#### [Try it]
Where does "which" appear in the data? Return each line that holds it.

#### [Dataset records]
@[simp] theorem forcePiece_arbiter {k0 : Arbiter} {s : State} (p : Port) (id : Nat) (h : QueuesKept k0 s.arbiter) :
    QueuesKept k0 (forcePiece p s id).arbiter := by
  unfold forcePiece; split
  · split <;> simp [h]
  · simp [h]

@[simp] theorem forcePiece_flash {k0 : PortUnit} {s : State} (p : Port) (id : Nat) (h : PortKept k0 s.flash) :
    PortKept k0 (forcePiece p s id).flash := by
  unfold forcePiece; split
  · split <;> simp [h]
  · simp [h]

@[simp] theorem forcePiece_disk {k0 : PortUnit} {s : State} (p : Port) (id : Nat) (h : PortKept k0 s.disk) :
    PortKept k0 (forcePiece p s id).disk := by
  unfold forcePiece; split
  · split <;> simp [h]
  · simp [h]

@[simp] theorem forceWhere_sup {k0 : Supervision} {s : State} (p : Port) (f : Piece → Bool) (h : SupKept k0 s.sup) :
    SupKept k0 (forceWhere p f s).sup := by
  unfold forceWhere
  exact foldl_invariant (fun u : State => SupKept k0 u.sup) _ (fun u x hu => by simp [hu]) _ _ h

@[simp] theorem forceWhere_map {k0 : ResidencyMap} {s : State} (p : Port) (f : Piece → Bool) (h : MapKept k0 s.map) :
    MapKept k0 (forceWhere p f s).map := by
  unfold forceWhere
  exact foldl_invariant (fun u : State => MapKept k0 u.map) _ (fun u x hu => by simp [hu]) _ _ h

@[simp] theorem forceWhere_link {k0 : Link} {s : State} (p : Port) (f : Piece → Bool) (h : LinkKept k0 s.link) :
    LinkKept k0 (forceWhere p f s).link := by
  unfold forceWhere
  exact foldl_invariant (fun u : State => LinkKept k0 u.link) _ (fun u x hu => by simp [hu]) _ _ h

@[simp] theorem forceWhere_arbiter {k0 : Arbiter} {s : State} (p : Port) (f : Piece → Bool)
    (h : QueuesKept k0 s.arbiter) :
    QueuesKept k0 (forceWhere p f s).arbiter := by
  unfold forceWhere
  exact foldl_invariant (fun u : State => QueuesKept k0 u.arbiter) _ (fun u x hu => by simp [hu]) _ _ h

@[simp] theorem forceWhere_flash {k0 : PortUnit} {s : State} (p : Port) (f : Piece → Bool) (h : PortKept k0 s.flash) :
    PortKept k0 (forceWhere p f s).flash := by
  unfold forceWhere
  exact foldl_invariant (fun u : State => PortKept k0 u.flash) _ (fun u x hu => by simp [hu]) _ _ h

@[simp] theorem forceWhere_disk {k0 : PortUnit} {s : State} (p : Port) (f : Piece → Bool) (h : PortKept k0 s.disk) :
    PortKept k0 (forceWhere p f s).disk := by
  unfold forceWhere
  exact foldl_invariant (fun u : State => PortKept k0 u.disk) _ (fun u x hu => by simp [hu]) _ _ h

@[simp] theorem setMode_sup {k0 : Supervision} {s : State} (m : Mode) (h : SupKept k0 s.sup) :
    SupKept k0 (setMode m s).sup := by
  simp [setMode, h]

@[simp] theorem enterOnline_sup {k0 : Supervision} {s : State} (h : SupKept k0 s.sup) :
    SupKept k0 (enterOnline s).sup := by
  simp [enterOnline, h]

@[simp] theorem enterFlashLost_sup {k0 : Supervision} {s : State} (h : SupKept k0 s.sup) :
    SupKept k0 (enterFlashLost s).sup := by
  simp [enterFlashLost, h]

@[simp] theorem noteStopped_link {k0 : Link} {s : State} (ph : SpinDownPhase) (h : LinkKept k0 s.link) :
    LinkKept k0 (noteStopped ph s).link := by
  unfold noteStopped; dsimp only; split <;> simp [h]

@[simp] theorem markStartFailed_sup {k0 : Supervision} {s : State} (h : SupKept k0 s.sup) :
    SupKept k0 (markStartFailed s).sup := by
  simp [markStartFailed, h]

@[simp] theorem failStart_sup {k0 : Supervision} {s : State} (h : SupKept k0 s.sup) :
    SupKept k0 (failStart s).sup := by
  simp [failStart, h]

@[simp] theorem failStart_map {k0 : ResidencyMap} {s : State} (h : MapKept k0 s.map) :
    MapKept k0 (failStart s).map := by
  simp [failStart, h]

@[simp] theorem failStart_link {k0 : Link} {s : State} (h : LinkKept k0 s.link) :
    LinkKept k0 (failStart s).link := by
  simp [failStart, h]

@[simp] theorem failStart_arbiter {k0 : Arbiter} {s : State} (h : QueuesKept k0 s.arbiter) :
    QueuesKept k0 (failStart s).arbiter := by
  simp [failStart, h]

@[simp] theorem failStart_flash {k0 : PortUnit} {s : State} (h : PortKept k0 s.flash) :
    PortKept k0 (failStart s).flash := by
  simp [failStart, h]

@[simp] theorem failStart_disk {k0 : PortUnit} {s : State} (h : PortKept k0 s.disk) :
    PortKept k0 (failStart s).disk := by
  simp [failStart, h]

@[simp] theorem finishStop_link {k0 : Link} {s : State} (h : LinkKept k0 s.link) :
    LinkKept k0 (finishStop s).link := by
  unfold finishStop; dsimp only; split <;> simp [h]

@[simp] theorem finishStop_disk {k0 : PortUnit} {s : State} (h : PortKept k0 s.disk) :
    PortKept k0 (finishStop s).disk := by
  unfold finishStop; dsimp only; split <;> simp [h]

@[simp] theorem takeCaughtAborted_sup {k0 : Supervision} {s : State} (id : Nat) (h : SupKept k0 s.sup) :
    SupKept k0 (takeCaughtAborted s id).sup := by
  unfold takeCaughtAborted; (repeat' split) <;> simp [h]

@[simp] theorem takeCaughtAborted_map {k0 : ResidencyMap} {s : State} (id : Nat) (h : MapKept k0 s.map) :
    MapKept k0 (takeCaughtAborted s id).map := by
  unfold takeCaughtAborted; (repeat' split) <;> simp [h]

@[simp] theorem takeCaughtAborted_link {k0 : Link} {s : State} (id : Nat) (h : LinkKept k0 s.link) :
    LinkKept k0 (takeCaughtAborted s id).link := by
  unfold takeCaughtAborted; (repeat' split) <;> simp [h]

@[simp] theorem takeCaughtAborted_arbiter {k0 : Arbiter} {s : State} (id : Nat) (h : QueuesKept k0 s.arbiter) :
    QueuesKept k0 (takeCaughtAborted s id).arbiter := by
  unfold takeCaughtAborted; (repeat' split) <;> simp [h]

@[simp] theorem takeCaughtAborted_flash {k0 : PortUnit} {s : State} (id : Nat) (h : PortKept k0 s.flash) :
    PortKept k0 (takeCaughtAborted s id).flash := by
  unfold takeCaughtAborted; (repeat' split) <;> simp [h]

@[simp] theorem takeCaughtAborted_disk {k0 : PortUnit} {s : State} (id : Nat) (h : PortKept k0 s.disk) :
    PortKept k0 (takeCaughtAborted s id).disk := by
  unfold takeCaughtAborted; (repeat' split) <;> simp [h]

@[simp] theorem enterRunning_flash {k0 : PortUnit} {s : State} (h : PortKept k0 s.flash) :
    PortKept k0 (enterRunning s).flash := by
  simp [enterRunning, h]

@[simp] theorem enterRunning_disk {k0 : PortUnit} {s : State} (h : PortKept k0 s.disk) :
    PortKept k0 (enterRunning s).disk := by
  simp [enterRunning, h]
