-- ==== Sys2Proof/Tests/Slice0.lean ====
section
/-! SUPPORT. The model's own tests: ill-formed terms that the checks refuse; for every statement with hypotheses a state and
operands that meet them, clause by clause; and one small step of each command. -/

namespace Sys2Proof.Tests

open Sys2Proof.Machine Sys2Proof.Safety

set_option Elab.async false

/-! ### Helpers -/

/-- A descriptor with tag 3: operation code, operand bytes from byte 4 on and from byte 8 on. -/
def cmd (op : Nat) (b4 : Nat := 0) (b8 : Nat := 0) : Descriptor :=
  ⟨BitVec.ofNat 128 (op + 3 * 2 ^ 8 + b4 * 2 ^ 32 + b8 * 2 ^ 64), 0#3456⟩

/-- The same with a payload. -/
def loaded (op b4 payload : Nat) : Descriptor := { cmd op b4 with payload := BitVec.ofNat 3456 payload }

/-- A media descriptor with tag 3, host buffer reference 77. -/
def media (op lba count : Nat) : Descriptor :=
  ⟨BitVec.ofNat 128 (op + 3 * 2 ^ 8 + lba * 2 ^ 32 + count * 2 ^ 80), 77#3456⟩

/-- A part in ONLINE with 64 slots and 256 chunks, both ports READY, the spindle STOPPED. -/
def part : State := { State.reset with
  map := ⟨64, 65536, List.replicate 64 .free, [], 64, 0, 0⟩
  params := State.reset.params.geometryMarks 64
  flash := { State.reset.flash with status := .ready, probeTimer := none }
  disk := { State.reset.disk with status := .ready, probeTimer := none }
  sup := { State.reset.sup with mode := .online } }

/-- The same in another mode. -/
def inMode (m : Mode) : State := { part with sup := { part.sup with mode := m } }

def withSpindle (st : SpindleState) (s : State) : State := { s with spindle := { s.spindle with state := st } }

def running : State := withSpindle .running part

def held (op : HoldOp) (s : State) : State := { s with link := { s.link with headHold := some ⟨5, op⟩ } }

/-- A descriptor stands alone in the Arrival Queue. -/
def atHead (d : Descriptor) (s : State) : State := { s with link := { s.link with queue := [d] } }

/-- A command record with tag 3. -/
def command (kind : Operation) (lba count : Nat) : CommandRec where
  tag := 3
  kind := kind
  lba := lba
  count := count
  buffer := 77#64
  streaming := false
  cursor := lba
  routingDone := false
  outstanding := 0
  fallbackList := []
  fallbackPieces := []
  status := .good
  errorLba := none

/-- A command at the front of the routing order. -/
def routing (r : CommandRec) (s : State) : State := { s with commands := [r], routing := [3] }

/-- A slot bound to a chunk. -/
def resident (chunk : Nat) (valid dirty : OffsetSet) : SlotRec :=
  { SlotRec.free with state := .resident, chunk := some chunk, valid := valid, dirty := dirty }

/-- Slot `i` has the record `r`. -/
def bind (i : Nat) (r : SlotRec) (s : State) : State := putSlot i r s

def queued (k : JobClass) (l : List Job) (s : State) : State :=
  { s with arbiter := { s.arbiter with queues := s.arbiter.queues.set k l } }

def serving (k : JobClass) (v : Service) (s : State) : State := setService k v s

def flashPiece (id : Nat) (o : Owner) (st : PieceState) : Piece :=
  ⟨id, o, .write, .flash 5 7, 3, .host 77#64 0, false, st, some 200⟩

def diskPiece (id : Nat) (o : Owner) (st : PieceState) : Piece :=
  ⟨id, o, .read, .disk 512, 256, .host 77#64 0, false, st, some 5000⟩

def onFlash (l : List Piece) (s : State) : State := { s with flash := { s.flash with list := l } }
def onDisk (l : List Piece) (s : State) : State := { s with disk := { s.disk with list := l } }

/-- A fill in its disk read, in slot 5 for chunk 2. -/
def filling : Context where
  cls := .hotFill
  action := .fill
  chunk := some 2
  slot := some 5
  phase := .diskRead
  readSpan := some (0, 255)
  cursor := 0
  snapshot := []
  runIndex := 0
  piece := none
  poolWait := true
  abort := none
  watchdog := some 1000
  usingDisk := true
  staged := 0#256

def moving (c : Context) (s : State) : State := { s with mover := { s.mover with ctx0 := some c } }

/-- The next state of an answer. -/
def after (a : Answer) : State :=
  match a with
  | .next t => t
  | _ => State.reset

/-- A law of each non-empty entry of a range list, from its check on the list. -/
theorem all_entries {P : RangeEntry → Prop} [DecidablePred P] {l : List (Option RangeEntry)}
    (h : l.all (fun e => e.all (fun r => decide (P r))) = true) : ∀ r, some r ∈ l → P r := by
  intro r hr
  simpa using List.all_eq_true.mp h (some r) hr

/-! ### WellFormed: what the checks refuse -/

theorem test_wf_payload_of_unknown : (loaded 0 0 1).wf = false ∧ (cmd 0).wf = true := by decide +kernel
theorem test_wf_payload_too_long :
    (loaded 36 0 (2 ^ 128)).wf = false ∧ (loaded 36 0 (2 ^ 128 - 1)).wf = true := by decide +kernel
theorem test_wf_arrival : (Instr.descriptorArrival (loaded 32 0 1)).wf = false := by decide +kernel
theorem test_wf_completion_status :
    (Instr.pieceCompletion .flash 0#8 4#8 0#8).wf = false ∧ (Instr.pieceCompletion .flash 0#8 3#8 0#8).wf = true := by
  decide +kernel
theorem test_wf_start_status : (Instr.startReply 2#8).wf = false ∧ (Instr.startReply 1#8).wf = true := by decide +kernel
theorem test_wf_known_message : (Instr.unknownPortMessage .disk 5#192).wf = false ∧
    (Instr.unknownPortMessage .flash 5#192).wf = true := by decide +kernel
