-- ==== Sys2Proof/Machine/Bits.lean ====
section
/-!
DEFINITION. Bit-field, sign-extension and byte-order helpers (R7, R10).
-/
namespace Sys2Proof.Machine

/-- Bits [lo + n - 1 : lo] of a word, as a number. -/
def fld (w : Word) (lo n : Nat) : Nat := w.toNat / 2 ^ lo % 2 ^ n

/-- One bit of a word. -/
def bitOf (w : Word) (i : Nat) : Bool := w.getLsbD i

/-- The word with bits [lo + n - 1 : lo] replaced by `v`. -/
def setFld (w : Word) (lo n v : Nat) : Word :=
  BitVec.ofNat 64 (w.toNat - fld w lo n * 2 ^ lo + v % 2 ^ n * 2 ^ lo)

/-- A number as a word. -/
def word (n : Nat) : Word := BitVec.ofNat 64 n

/-- A Bool as 0 or 1. -/
def b2n (b : Bool) : Nat := if b then 1 else 0

/-- A Bool as a word. -/
def b2w (b : Bool) : Word := if b then 1 else 0

/-- Sext (R10): the low n bits sign-extended to 64. -/
def sext (v : Word) (n : Nat) : Word :=
  let x := v.toNat % 2 ^ n
  if x < 2 ^ (n - 1) then word x else word (2 ^ 64 + x - 2 ^ n)

/-- Sext of a 32-bit element. -/
def sext32 (v : BitVec 32) : Word := v.signExtend 64

/-- Little-endian bytes as a number (R7). -/
def leToNat (bs : List Byte) : Nat := bs.foldr (fun b n => b.toNat + 256 * n) 0

/-- The n bytes of a number, lowest first (R7). -/
def natToLe : Nat → Nat → List Byte
  | 0, _ => []
  | n + 1, w => BitVec.ofNat 8 w :: natToLe n (w / 256)

/-- Little-endian bytes as a word. -/
def leWord (bs : List Byte) : Word := word (leToNat bs)

/-- Big-endian bytes as a number (hash and cipher inputs). -/
def beToNat (bs : List Byte) : Nat := bs.foldl (fun n b => n * 256 + b.toNat) 0

/-- The n bytes of a number, highest first. -/
def natToBe (n w : Nat) : List Byte := (natToLe n w).reverse

/-- The `i`-th element of a list, or a default. -/
def nth {α : Type} (d : α) (l : List α) (i : Nat) : α := (l[i]?).getD d

/-- The list with its `i`-th element changed. -/
def modNth {α : Type} (l : List α) (i : Nat) (f : α → α) : List α := l.modify i f

/-- The numbers below n for which p holds, as a bit mask. -/
def maskOf (n : Nat) (p : Nat → Bool) : Nat := (List.range n).foldl (fun m i => if p i then m + 2 ^ i else m) 0

/-- The least i below n with p i. -/
def firstBelow (n : Nat) (p : Nat → Bool) : Option Nat := (List.range n).find? p

/-- The first of start + 1, start + 2, ... modulo n with p (the searches of R169, R278, R326). -/
def searchUp (n start : Nat) (p : Nat → Bool) : Option Nat :=
  ((List.range n).map fun i => (start + 1 + i) % n).find? p

/-- ⌈a ÷ b⌉. -/
def ceilDiv (a b : Nat) : Nat := (a + b - 1) / b

/-- `a` rounded up to a multiple of `b`. -/
def roundUp (a b : Nat) : Nat := ceilDiv a b * b

/-- The number of set bits among the low n. -/
def popcount (n : Nat) (p : Nat → Bool) : Nat := ((List.range n).filter p).length

end Sys2Proof.Machine
end

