-- ==== Sys2Proof/Syntax.lean ====
section
/-!
DEFINITION. The instructions and events of the T9: one constructor for every row of spec/opcode_table.json, those with
operands first, each part in the table's order. Rows 0 to 151 are the L64 forms (R185), each carrying the operand fields of the format; rows 152
to 201 the S32 forms (R189 to R193); rows 202 to 208 standard instructions; the rest are register writes (the CSR
instruction that makes them), scalar accesses (the RISC-V access that makes them) and events of the device's units
and of its environment, which take what the environment supplies from the state's event arguments (EvArg).
-/
namespace Sys2Proof

/-- The operand fields of an L64 instruction (R185). The group, the opcode and the length field follow from the constructor. -/
structure L64 where
  imm15 : BitVec 15 := 0
  ib : BitVec 1 := 0
  md : BitVec 3 := 0
  ty : BitVec 3 := 0
  pn : BitVec 1 := 0
  pm : BitVec 3 := 0
  c : BitVec 5 := 0
  b : BitVec 5 := 0
  a : BitVec 5 := 0
  d : BitVec 5 := 0
  deriving DecidableEq, Repr

/-- The three Zicsr operations. -/
inductive CsrKind where
  | rw | rs | rc
  deriving DecidableEq, Repr

/-- A CSR instruction without its CSR number: operation, immediate form, source field (register or 5-bit immediate), destination. -/
structure CsrOp where
  kind : CsrKind
  imm : Bool
  src : BitVec 5
  rd : BitVec 5
  deriving DecidableEq, Repr

/-- A register write that has no row of its own (REGISTER_WRITE): a CSR instruction, or a host write to the MMIO range (R402). -/
inductive RegWrite where
  | csr (num : BitVec 12) (o : CsrOp)
  | mmio (pa : Nat) (v : BitVec 64)
  deriving DecidableEq, Repr

/-- The scalar loads: RV64I, and the F and D loads (R177). -/
inductive LoadKind where
  | lb | lh | lw | ld | lbu | lhu | lwu | flw | fld
  deriving DecidableEq, Repr

/-- A scalar load's operands. -/
structure LoadOp where
  kind : LoadKind
  rd : BitVec 5
  rs1 : BitVec 5
  imm : BitVec 12
  deriving DecidableEq, Repr

/-- The scalar stores. -/
inductive StoreKind where
  | sb | sh | sw | sd | fsw | fsd
  deriving DecidableEq, Repr

/-- A scalar store's operands. -/
structure StoreOp where
  kind : StoreKind
  rs2 : BitVec 5
  rs1 : BitVec 5
  imm : BitVec 12
  deriving DecidableEq, Repr

/-- The A extension's operations. -/
inductive AmoKind where
  | lr | sc | swap | add | xor | and | or | min | max | minu | maxu
  deriving DecidableEq, Repr

/-- An A-extension instruction: operation, doubleword form, aq, rl, registers. -/
structure AmoOp where
  kind : AmoKind
  dbl : Bool
  aq : Bool
  rl : Bool
  rs2 : BitVec 5
  rs1 : BitVec 5
  rd : BitVec 5
  deriving DecidableEq, Repr

/-- Where an uncorrectable error strikes, with the granularities of R69. -/
inductive ErrPlace where
  | line (pa : Nat)
  | scratch (cls word : Nat)
  | poolSlot (cluster unit : Nat)
  | acc (core i : Nat)
  | slot (core i : Nat)
  | queueEntry (core ch idx : Nat)
  | l1Copy (core fn vline : Nat)
  | scalarCopy (core fn vline : Nat)
  | clusterCopy (cluster fn vline : Nat)
  | l2Copy (pa : Nat)
  deriving DecidableEq, Repr

/-- What the environment, or the choice of a unit, supplies to an event (log 1): up to two unit numbers, a word, bytes, a list of
numbers, a digest, a place. The event's meaning says which it reads. -/
structure EvArg where
  a : Nat := 0
  b : Nat := 0
  w : Word := 0
  bytes : List Byte := []
  nums : List Nat := []
  digest : BitVec 256 := 0
  place : ErrPlace := .line 0
  deriving DecidableEq, Repr
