/-! ### Write-backs of many lines -/

/-- The lines of a cluster that p picks leave it, dirty data written back (R39, R74, R135, R345). -/
def kFlush (p : KLine → Bool) (s : State) (k : Nat) : State := ((s.allKlines k).filter p).foldl (kOut k) s

/-- Likewise on every cluster. -/
def kFlushAll (s : State) (p : KLine → Bool) : State := (s.clusters.map (·.1)).foldl (kFlush p) s

/-- The lines of the L2 that p picks leave it. -/
def l2Flush (s : State) (p : L2Line → Bool) : State :=
  (s.dies.map fun x => (x.2.l2.filterMap (·.2)).filter p).flatten.foldl (fun s x => match s.dir x.pl with
    | some y => l2Evict s y
    | none => s) s

/-- The lines of a cluster that p picks go with no write-back (R362): what the level below holds stands again. -/
def kForget (p : KLine → Bool) (s : State) (k : Nat) : State :=
  ((s.allKlines k).filter p).foldl (fun s y =>
    let s := dropKline s k y
    if y.isDirty && !isPeer y.pl && y.keep.length = 128 then (putRaw s (128 * y.pl) y.keep).modLine y.pl fun _ => y.kept else s) s

/-- The dirty peer-window lines of a cluster that p picks go to their peers, and stay clean. -/
def peerBack (p : KLine → Bool) (s : State) (k : Nat) : State :=
  ((s.allKlines k).filter fun y => p y && isPeer y.pl && y.isDirty).foldl (fun s y => putKline (writeBackIn s k y) k { y.share with dirty := false }) s

/-- A release of scope 5 by an agent of a core: the dirty peer-window lines of its cluster go to their peers (R132). -/
def peerRelease (s : State) (core : Nat) : State := peerBack (fun _ => true) s (clusterOf core)

/-- An acquire of scope 5 by an agent of a core: the peer-window lines of its L1, scalar cache and cluster cache go (R132). -/
def peerAcquire (s : State) (core : Nat) : State :=
  kFlush (fun y => isPeer y.pl) (s.modCore core fun c => { c with l1 := c.l1.filter fun y => !isPeer y.pl }) (clusterOf core)

end Sys2Proof.Machine
end

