/-- Group 001, lane floating point (R200). -/
def l64Fp (op : Nat) (f : L64) : Option Instr :=
  match op with
  | 0x00 => some (.lfadd f)
  | 0x01 => some (.lfsub f)
  | 0x02 => some (.lfmul f)
  | 0x03 => some (.lffma f)
  | 0x04 => some (.lffms f)
  | 0x05 => some (.lfnma f)
  | 0x06 => some (.lfmin f)
  | 0x07 => some (.lfmax f)
  | 0x08 => some (.lfdiv f)
  | 0x09 => some (.lfsqrt f)
  | 0x0A => some (.lfrcp f)
  | 0x0B => some (.lfrsq f)
  | 0x0C => some (.lfex2 f)
  | 0x0D => some (.lflg2 f)
  | 0x0E => some (.lfsin f)
  | 0x0F => some (.lfcos f)
  | 0x10 => some (.lfabs f)
  | 0x11 => some (.lfneg f)
  | 0x12 => some (.lfsgnj f)
  | 0x13 => some (.lfcvt f)
  | 0x14 => some (.lfclass f)
  | 0x15 => some (.lfround f)
  | _ => none

/-- Group 010, lane memory (R201). -/
def l64Mem (op : Nat) (f : L64) : Option Instr :=
  match op with
  | 0x00 => some (.lldB f)
  | 0x01 => some (.lldBu f)
  | 0x02 => some (.lldH f)
  | 0x03 => some (.lldHu f)
  | 0x04 => some (.lldW f)
  | 0x05 => some (.lldD f)
  | 0x06 => some (.lldQ f)
  | 0x08 => some (.lstB f)
  | 0x09 => some (.lstH f)
  | 0x0A => some (.lstW f)
  | 0x0B => some (.lstD f)
  | 0x0C => some (.lstQ f)
  | 0x10 => some (.lamoAddW f)
  | 0x11 => some (.lamoAndW f)
  | 0x12 => some (.lamoOrW f)
  | 0x13 => some (.lamoXorW f)
  | 0x14 => some (.lamoMinW f)
  | 0x15 => some (.lamoMaxW f)
  | 0x16 => some (.lamoMinuW f)
  | 0x17 => some (.lamoMaxuW f)
  | 0x18 => some (.lamoSwapW f)
  | 0x19 => some (.lcasW f)
  | 0x20 => some (.lamoAddD f)
  | 0x21 => some (.lamoAndD f)
  | 0x22 => some (.lamoOrD f)
  | 0x23 => some (.lamoXorD f)
  | 0x24 => some (.lamoMinD f)
  | 0x25 => some (.lamoMaxD f)
  | 0x26 => some (.lamoMinuD f)
  | 0x27 => some (.lamoMaxuD f)
  | 0x28 => some (.lamoSwapD f)
  | 0x29 => some (.lcasD f)
  | 0x30 => some (.lfamoAddS f)
  | 0x31 => some (.lfamoMinS f)
  | 0x32 => some (.lfamoMaxS f)
  | 0x38 => some (.lprf f)
  | 0x39 => some (.lzero f)
  | _ => none

/-- Group 011, compare and cross-lane (R202). -/
def l64Cross (op : Nat) (f : L64) : Option Instr :=
  match op with
  | 0x00 => some (.lcmpEq f)
  | 0x01 => some (.lcmpNe f)
  | 0x02 => some (.lcmpLt f)
  | 0x03 => some (.lcmpGe f)
  | 0x04 => some (.lcmpLtu f)
  | 0x05 => some (.lcmpGeu f)
  | 0x08 => some (.lfcmpEq f)
  | 0x09 => some (.lfcmpLt f)
  | 0x0A => some (.lfcmpLe f)
  | 0x0B => some (.lfcmpUn f)
  | 0x10 => some (.lshflIdx f)
  | 0x11 => some (.lshflUp f)
  | 0x12 => some (.lshflDn f)
  | 0x13 => some (.lshflXor f)
  | 0x18 => some (.lredAdd f)
  | 0x19 => some (.lredMin f)
  | 0x1A => some (.lredMax f)
  | 0x1B => some (.lredAnd f)
  | 0x1C => some (.lredOr f)
  | 0x1D => some (.lredXor f)
  | 0x1E => some (.lredFadd f)
  | 0x1F => some (.lredFmin f)
  | 0x20 => some (.lredFmax f)
  | 0x28 => some (.lscanAdd f)
  | 0x29 => some (.lscanFadd f)
  | 0x30 => some (.lcomp f)
  | _ => none

/-- Group 100, tile (R203); forms that share an opcode are told apart by the field R244 gives them. -/
def l64Tile (op : Nat) (f : L64) : Option Instr :=
  match op with
  | 0x00 => some (if f.ib = 0 then .tallocReg f else .tallocImm f)
  | 0x01 => some (if f.ib = 0 then .tallocNbReg f else .tallocNbImm f)
  | 0x02 => some (if f.ty = 0 then .thdr f else .thdrM f)
  | 0x03 => some (.tst f)
  | 0x04 => some (.tseal f)
  | 0x05 => some (.tdrop f)
  | 0x06 => some (if f.ty = 0 then .tld f else .tldM f)
  | 0x07 => some (.tpeek f)
  | 0x08 => some (.tskip f)
  | 0x09 => some (.tgive f)
  | 0x0A => some (.tcnt f)
  | 0x0B => some (if f.ty = 0 then .tinfo f else .tinfoT f)
  | 0x0C => some (.tldl f)
  | 0x0D => some (.tmma f)
  | 0x0E => some (if f.ty = 0 then .tzero f else .tzeroM f)
  | 0x0F => some (if f.ty = 0 then .taccLd f else .taccLdM f)
  | 0x10 => some (if f.ty = 0 then .taccSt f else .taccStM f)
  | 0x11 => some (.taccLrd f)
  | 0x12 => some (.taccLwr f)
  | 0x13 => some (if f.ty = 0 then .tcvt f else .tcvtM f)
  | 0x14 => some (if f.imm15.getLsbD 3 then .tquizClear f else if f.imm15.getLsbD 2 then .tquizRun f else .tquizNone f)
  | _ => none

#### [Task result]
/-- The numbers below n for which p holds, as a bit mask. -/
and of its environment, which take what the environment supplies from the state's event arguments (EvArg).
numbers, a digest, a place. The event's meaning says which it reads. -/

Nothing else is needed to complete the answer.